South Africa’s mining industry is in for a tough time if the new proposed Mining Charter (Mining Charter III) is any indication of the direction of mining policy, the Institute of Race Relations (IRR) said on Tuesday.
“Despite some improvements over the version produced to widespread dismay in 2017, [Mining Charter III] does not provide a framework for a competitive and sustainable industry,” the IRR said in a statement.
“The framework the draft charter creates will inevitably hold the mining industry back. The upshot will be a missed opportunity, as South Africa sits atop a multi-trillion rand mineral endowment, but is unable fully to utilise it owing to poorly conceived policy.”
The IRR said the country’s mining industry has a crucial role to play in leading economic growth. For the industry to play such a role, an environment is needed which makes investment attractive.
“The draft charter does little to create this environment,” said the IRR.
Minister of Mineral Resources Gwede Mantashe gazetted the draft Mining Charter on Friday. Members of the public have 30 days from the date of publication to submit comments.
On Sunday Mantashe said an upcoming mining summit in early July would help "sharpen" the charter, but likely not result in massive changes.
Free carry concerns
Of concern to the institute is the charter's proposed requirement that companies seeking new mining rights must cede 5% “free carry” to their employees and to communities.
Citing mining expert Peter Leon, the IRR said such a requirement would likely render marginal mining projects uneconomic for shareholders.
The draft Mining Charter III also proposes that, if the holder of a new mining right fails to pay dividends for five years, it must thereafter provide “trickle down” dividends to employees and communities. This must be calculated as 1% of EBITDA, or earnings before interest, tax, depreciation and amortisation.
The IRR cautioned that this proposed requirement will also likely add to the cost of conducting business. It added that paying such dividends to certain shareholders and not to others may contravene the Companies Act.
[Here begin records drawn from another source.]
-- ==== Sys2Proof/Machine/Dispatch.lean ====
section
/-! DEFINITION. `exec`: the completion of each command, one arm per constructor of `Instr`. -/

namespace Sys2Proof.Machine

def exec (i : Instr) (s : State) : Host.Outcome State Fault Refusal :=
  match i with
  | .nop => Sys2Proof.Machine.execNop s
  | .gfInit => Sys2Proof.Machine.execGfInit s
  | .gfMul => Sys2Proof.Machine.execGfMul s
  | .gfDiv => Sys2Proof.Machine.execGfDiv s
  | .gfInv => Sys2Proof.Machine.execGfInv s
  | .gfExp => Sys2Proof.Machine.execGfExp s
  | .gfLog => Sys2Proof.Machine.execGfLog s
  | .gfPow => Sys2Proof.Machine.execGfPow s
  | .gfAdd => Sys2Proof.Machine.execGfAdd s
  | .rsInit => Sys2Proof.Machine.execRsInit s
  | .rsEncode => Sys2Proof.Machine.execRsEncode s
  | .rsSynd => Sys2Proof.Machine.execRsSynd s
  | .rsAppend ord => Sys2Proof.Machine.execRsAppend ord s
  | .segClassify => Sys2Proof.Machine.execSegClassify s
  | .segResolve => Sys2Proof.Machine.execSegResolve s
  | .segGate => Sys2Proof.Machine.execSegGate s
  | .bsClear => Sys2Proof.Machine.execBsClear s
  | .bsAppend width => Sys2Proof.Machine.execBsAppend width s
  | .build => Sys2Proof.Machine.execBuild s
  | .select ecc fixed minSize => Sys2Proof.Machine.execSelect ecc fixed minSize s
  | .split w => Sys2Proof.Machine.execSplit w s

end Sys2Proof.Machine
end

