-- ==== Sys2Proof/Machine/Step.lean ====
section
/-! DEFINITION. One step of OKC: an engine completion (45_control.md R312, R313) or a host transaction
(20_memory.md R107), as R310 has it; and where the host's checks place a command. -/

namespace Sys2Proof.Machine

/-- One step (R310). An idle machine whose host makes no transaction stays as it is (log 8). -/
def step (s : State) : Host.Outcome State Fault Refusal :=
  if s.engineTurn then
    match decode s.pcmd with
    | .ok i => exec i s
    | .error _ => .next (completeIllegal s)
  else
    match s.hostQueue with
    | [] => .next s
    | t :: rest => .next (s.hostStep t rest)

/-- The command word `w` issued (R311) and about to complete: the command the very next step runs. OKC fetches no
instructions (10_state.md R76); this stands for the host's write to CMD (log 7). -/
def State.withFetchWord (s : State) (nbits w : Nat) : State :=
  { s.issue (BitVec.ofNat 32 (w % 2 ^ nbits)) with delay := 0 }

end Sys2Proof.Machine
end

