/-- R372: a write of 1 to CTRL.SRST, in any state: every register at its reset value, PENDING and PCMD 0, and every
byte kept but for those that the abandoned command would write; the stream below BS_LEN is none of them. (Which bytes
an abandoned command would write is log 12's reading; the host's own queue and the count of draws are no registers of
OKC, log 20.) -/
def Obligations.SoftReset : Prop :=
  ∀ (s : State) (v : Word), v.getLsbD 1 = true →
    ∃ m k, s.busWrite 0x004 v =
        { State.reset with mem := m, draws := k, hostQueue := s.hostQueue, lastRead := s.lastRead }
      ∧ (∀ a, ¬ (s.pending = true ∧ ∃ i, decode s.pcmd = .ok i ∧ WouldWrite s i a) →
          ({ s with mem := m } : State).loadByte a = s.loadByte a)
      ∧ ∀ j, j < s.bsLen.toNat → j < 32768 → ({ s with mem := m } : State).streamBit j = s.streamBit j

/-! ### Invariants that every step keeps -/

/-- The memory keeps its canonical form (addresses strictly rising). -/
def Obligations.MemoryFormKept : Prop := ∀ s t : State, s.mem.wf → step s = .next t → t.mem.wf

/-- Every step keeps the form of the registers: reserved bits 0 (R32), the error registers consistent (R38, R43), a
pending command not yet done (R37), LAST_OP the opcode of PCMD (R42), the chain of VALID and its ranges (R44), Z only
with RES = 0 (R40). -/
def Obligations.RegistersLegalKept : Prop :=
  ∀ s t : State, RegistersLegal s → step s = .next t → RegistersLegal t

/-- Every step keeps the engine's tables what their VALID bits say: the field of GF_POLY while VALID.GF = 1 (R150,
R152), the generator of RS_E and RS_R0 in that field while VALID.RS = 1 (R183). -/
def Obligations.EngineTablesKept : Prop := ∀ s t : State, TablesValid s → step s = .next t → TablesValid t

/-! ### The Galois field -/

/-- R151, R152: GF_INIT of a primitive modulus completes and builds the tables of its field. -/
def Obligations.GfInitBuildsField : Prop :=
  ∀ s : State, 2 ≤ s.opa.toNat → s.opa.toNat < 2 ^ 17 → Primitive s.opa.toNat (Nat.log2 s.opa.toNat) →
    ∃ m,
      let t := completedRes
        { s with
          mem := m
          valid := { s.valid with gf := true, rs := false, rem := false, syn := false }
          gfPoly := s.opa
          gfM := BitVec.ofNat 32 (Nat.log2 s.opa.toNat) }
        (BitVec.ofNat 32 (Nat.log2 s.opa.toNat))
      let n := 2 ^ Nat.log2 s.opa.toNat - 1
      exec .gfInit s = .next t
        ∧ (∀ v, v < 65536 → t.tAlog v = if v < n then antilog s.opa.toNat (Nat.log2 s.opa.toNat) v else 0)
        ∧ (∀ v, v < n → t.tLog (t.tAlog v) = v) ∧ t.tLog 0 = 0xFFFF ∧ (∀ x, n < x → x < 65536 → t.tLog x = 0)
        ∧ FieldOk t
        ∧ SameOutside s t 0x40000 0xC0000

/-- R151, R153, R154: GF_INIT of an operand out of range changes nothing but the completion registers; GF_INIT of a
modulus that is not primitive clears the four VALID bits, keeps modulus and degree, and reports INTERNAL_DEFECT. -/
def Obligations.GfInitRefuses : Prop :=
  ∀ s : State,
    (s.opa.toNat < 2 ∨ 2 ^ 17 ≤ s.opa.toNat → exec .gfInit s = .next (failed s 0x06#8 0x01000000#32))
    ∧ (2 ≤ s.opa.toNat → s.opa.toNat < 2 ^ 17 → ¬ Primitive s.opa.toNat (Nat.log2 s.opa.toNat) →
        ∃ m k,
          let t := failed
            { s with
              mem := m
              draws := k
              valid := { s.valid with gf := false, rs := false, rem := false, syn := false }
              gfPoly := s.opa
              gfM := BitVec.ofNat 32 (Nat.log2 s.opa.toNat) } 0x04#8 0x01000000#32
          exec .gfInit s = .next t ∧ SameOutside s t 0x40000 0xC0000)

/-- R161, R167: GF_MUL and GF_ADD, the total commands of two elements. -/
def Obligations.GfMulAddCommands : Prop :=
  decode 0x02000000#32 = .ok .gfMul ∧ decode 0x08000000#32 = .ok .gfAdd ∧ ∀ s : State,
    (∀ i, i = .gfMul ∨ i = .gfAdd →
      (s.valid.gf = false → exec i s = .next (failed s 0x07#8 0#32))
      ∧ (s.valid.gf = true → 2 ^ s.gfM.toNat ≤ s.opa.toNat → exec i s = .next (failed s 0x06#8 0x01000000#32))
      ∧ (s.valid.gf = true → s.opa.toNat < 2 ^ s.gfM.toNat → 2 ^ s.gfM.toNat ≤ s.opb.toNat →
        exec i s = .next (failed s 0x06#8 0x02000000#32)))
    ∧ (s.valid.gf = true → s.opa.toNat < 2 ^ s.gfM.toNat → s.opb.toNat < 2 ^ s.gfM.toNat →
        exec .gfMul s = .next (completedRes s (BitVec.ofNat 32
          (if s.opa.toNat = 0 ∨ s.opb.toNat = 0 then 0
           else s.tAlog ((s.tLog s.opa.toNat + s.tLog s.opb.toNat) % (2 ^ s.gfM.toNat - 1)))))
        ∧ exec .gfAdd s = .next (completedRes s (s.opa ^^^ s.opb)))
The IRR also pointed to what it termed “weighty demands” Mining Charter III would impose on mining companies to procure locally.
According to the charter, about 70% of capital and other mining goods must be purchased from South African manufacturers, while 80% of the services mines require must be supplied by local companies.
“It is not clear whether such companies already exist sufficient to the industry’s demands and ‘establishing’ them may prove an additional cost,” the IRR pointed out.
It added that limiting foreign procurement may be contrary to South Africa's binding obligations under the World Trade Organisation's General Agreement on Tariffs and Trade.
Mining Charter III also proposes that foreign suppliers – from whom 30% of mining goods and 20% of services may be purchased - must contribute 0.5% of their annual turnover from their local mining companies to the Mandela Mining Precinct for research.
The IRR believes this 0.5% levy is in truth a tax, which the mining minister has no authority to impose as only Parliament can do so.
“Taken together, these measures impose burdens on the mining industry that largely overshadow the relief granted by the charter’s recognition of empowerment deals that reached the 26% target before BEE beneficiaries sold out,” said the IRR.
Mantashe, meanwhile, has argued that the new charter would ensure that mineworkers and mining communities reap the benefits of mining companies' operations, while shielding companies from unnecessary volatility.